* [Exercise details]:
Write out, word for word, only the lines from the one containing "simp [Encoding.Statement, encode, h, decode, hd]" through the final line of the data.

━━ Input material ━━

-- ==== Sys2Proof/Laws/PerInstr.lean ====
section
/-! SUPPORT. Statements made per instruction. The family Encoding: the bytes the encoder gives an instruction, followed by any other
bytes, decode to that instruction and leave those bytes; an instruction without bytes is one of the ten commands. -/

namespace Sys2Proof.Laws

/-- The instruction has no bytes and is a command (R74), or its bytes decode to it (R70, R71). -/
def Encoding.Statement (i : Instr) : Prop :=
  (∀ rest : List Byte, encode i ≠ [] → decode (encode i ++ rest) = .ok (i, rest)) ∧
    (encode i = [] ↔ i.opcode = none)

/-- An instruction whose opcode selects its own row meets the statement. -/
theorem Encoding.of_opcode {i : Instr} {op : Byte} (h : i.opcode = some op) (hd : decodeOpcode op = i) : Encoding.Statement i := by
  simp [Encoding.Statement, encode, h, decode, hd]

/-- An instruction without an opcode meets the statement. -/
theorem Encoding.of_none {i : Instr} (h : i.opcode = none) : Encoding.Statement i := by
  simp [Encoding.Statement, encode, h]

━━━

* [Final answer]:
  simp [Encoding.Statement, encode, h, decode, hd]

/-- An instruction without an opcode meets the statement. -/
theorem Encoding.of_none {i : Instr} (h : i.opcode = none) : Encoding.Statement i := by
  simp [Encoding.Statement, encode, h]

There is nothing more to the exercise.